## What the task asks
Your output should be the lines of the entries below, exactly, from the first one through the line that holds "1 => (s.cx i).yB".

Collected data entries
:::::

-- ==== Sys2Proof/Machine/Signals.lean ====
section
/-!
DEFINITION. Signals (R97, Table 4-2) and ADC channels (R149, R150): what a selector reads and whether its block reports it valid.
-/
namespace Sys2Proof.Machine

/-- Gain of a shunt channel under its configuration word (Table 5-9). -/
def shuntGain (w : Word) : Nat := 2 ^ fld w 2 0

/-- A code of ADC channel ch as Q1.31 of the channel's input range: shunt 14 bits signed, sigma-delta Q1.31, AIN 14 bits unsigned. -/
def adcQ31 (ch : Nat) (code : Int) : Int := if ch < 8 then code * 262144 else if ch < 16 then code else code * 131072

/-- Configuration word of ADC channel ch. -/
def adcCfg (c : Cfg) (ch : Nat) : Word :=
  if ch < 8 then c pgAdc (ADC.SHUNT_CFG ch) else if ch < 16 then c pgAdc (ADC.SD_CFG (ch - 8)) else c pgAdc (ADC.AIN_CFG (ch - 16))

/-- EN of ADC channel ch. -/
def adcEn (c : Cfg) (ch : Nat) : Bool :=
  bt (adcCfg c ch) (if ch < 8 then 4 else if ch < 16 then 15 else 0)

/-- Offset of the RAW register of ADC channel ch. -/
def adcRawOff (ch : Nat) : Nat :=
  if ch < 8 then ADC.SHUNT_RAW ch else if ch < 16 then ADC.SD_RAW (ch - 8) else ADC.AIN_RAW (ch - 16)

/-- ADC channel ch is neither in retry nor retired (R145, R149). -/
def State.adcGood (s : State) (ch : Nat) : Bool := !s.chRet 2 ch && !s.inRetry 2 ch

/-- Value in mV of an AIN channel in the sample set: FS_MV at full code 16383 (Table 5-9), under the range it was taken with. -/
def State.ainMv (s : State) (n : Nat) : Int :=
  let x := s.samples.adc.getD (16 + n) {}
  roundDiv (x.code * (fld x.cfg 31 16 : Nat)) 16383

/-- Output of a context as a consumer sees it: 0 while it does not deliver (R103). -/
def State.ctxOut (s : State) (x : Nat) : Int :=
  match (s.cx x).state with
  | .ramp | .closed => (s.cx x).yNew
  | .held => (s.cx x).u
  | _ => 0

/-- Quantity q of axis a (Table 4-2). -/
def State.axQuantity (s : State) (a q : Nat) : Int :=
  match q with
  | 0 => s.axPos a
  | 1 => s.axSpeed a
  | 2 => (s.dr a).id
  | 3 => (s.dr a).iq
  | 4 => (s.dr a).torqueEst
  | 5 => (s.mt a).p0
  | 6 => (s.mt a).v0
  | _ => 0

/-- Value of a selector at this instant, unscaled; a CONTEXT selector reads the output in force since the last boundary (R324). -/
def State.signal (s : State) (sel : Nat) : Int :=
  let i := selIdx sel
  match selKind sel with
  | 1 => (s.cx i).yB
  | 2 => (s.lv (pgLoop (i / 16)) (LOOP.SP_LIVE (i % 16))).toInt
  | 3 => s.axQuantity (i / 16 % 16) (i % 16)
  | 4 => adcQ31 i (s.samples.adc.getD i {}).code
  | 5 => s.samples.hk.getD i 0
  | 6 => (s.wordAt (sigAddr i)).toInt
  | _ => 0

/-- Position and speed of an axis are reported valid: its interface is valid, or a substitute is in use (R112, R140, R300). -/
def State.axFbValid (s : State) (a : Nat) : Bool :=
  if a < 8 ∧ (s.ax a).sub then true
  else match axFb s.force a with
    | some n => (s.fb n).valid
    | none => true

/-- The signal is invalid or its channel retired (R112). -/
def State.signalBad (s : State) (sel : Nat) : Bool :=
  let i := selIdx sel
  match selKind sel with
  | 1 => (s.cx i).state = .held
  | 3 =>
    let a := i / 16 % 16
    let q := i % 16
    if q = 0 then !s.axFbValid a
    else if q = 1 then
      if a < 8 ∧ axAngle s.force a = 2 then (s.dr a).restarting else !s.axFbValid a
    else if 2 ≤ q ∧ q ≤ 4 then (axSense s.force a).any fun ch => !s.adcGood ch
    else false
  | 4 => !s.adcGood i
  | _ => false

end Sys2Proof.Machine
end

:::::

## Answer box
-- ==== Sys2Proof/Machine/Signals.lean ====
section
/-!
DEFINITION. Signals (R97, Table 4-2) and ADC channels (R149, R150): what a selector reads and whether its block reports it valid.
-/
namespace Sys2Proof.Machine

/-- Gain of a shunt channel under its configuration word (Table 5-9). -/
def shuntGain (w : Word) : Nat := 2 ^ fld w 2 0

/-- A code of ADC channel ch as Q1.31 of the channel's input range: shunt 14 bits signed, sigma-delta Q1.31, AIN 14 bits unsigned. -/
def adcQ31 (ch : Nat) (code : Int) : Int := if ch < 8 then code * 262144 else if ch < 16 then code else code * 131072

/-- Configuration word of ADC channel ch. -/
def adcCfg (c : Cfg) (ch : Nat) : Word :=
  if ch < 8 then c pgAdc (ADC.SHUNT_CFG ch) else if ch < 16 then c pgAdc (ADC.SD_CFG (ch - 8)) else c pgAdc (ADC.AIN_CFG (ch - 16))

/-- EN of ADC channel ch. -/
def adcEn (c : Cfg) (ch : Nat) : Bool :=
  bt (adcCfg c ch) (if ch < 8 then 4 else if ch < 16 then 15 else 0)

/-- Offset of the RAW register of ADC channel ch. -/
def adcRawOff (ch : Nat) : Nat :=
  if ch < 8 then ADC.SHUNT_RAW ch else if ch < 16 then ADC.SD_RAW (ch - 8) else ADC.AIN_RAW (ch - 16)

/-- ADC channel ch is neither in retry nor retired (R145, R149). -/
def State.adcGood (s : State) (ch : Nat) : Bool := !s.chRet 2 ch && !s.inRetry 2 ch

/-- Value in mV of an AIN channel in the sample set: FS_MV at full code 16383 (Table 5-9), under the range it was taken with. -/
def State.ainMv (s : State) (n : Nat) : Int :=
  let x := s.samples.adc.getD (16 + n) {}
  roundDiv (x.code * (fld x.cfg 31 16 : Nat)) 16383

/-- Output of a context as a consumer sees it: 0 while it does not deliver (R103). -/
def State.ctxOut (s : State) (x : Nat) : Int :=
  match (s.cx x).state with
  | .ramp | .closed => (s.cx x).yNew
  | .held => (s.cx x).u
  | _ => 0

/-- Quantity q of axis a (Table 4-2). -/
def State.axQuantity (s : State) (a q : Nat) : Int :=
  match q with
  | 0 => s.axPos a
  | 1 => s.axSpeed a
  | 2 => (s.dr a).id
  | 3 => (s.dr a).iq
  | 4 => (s.dr a).torqueEst
  | 5 => (s.mt a).p0
  | 6 => (s.mt a).v0
  | _ => 0

/-- Value of a selector at this instant, unscaled; a CONTEXT selector reads the output in force since the last boundary (R324). -/
def State.signal (s : State) (sel : Nat) : Int :=
  let i := selIdx sel
  match selKind sel with
  | 1 => (s.cx i).yB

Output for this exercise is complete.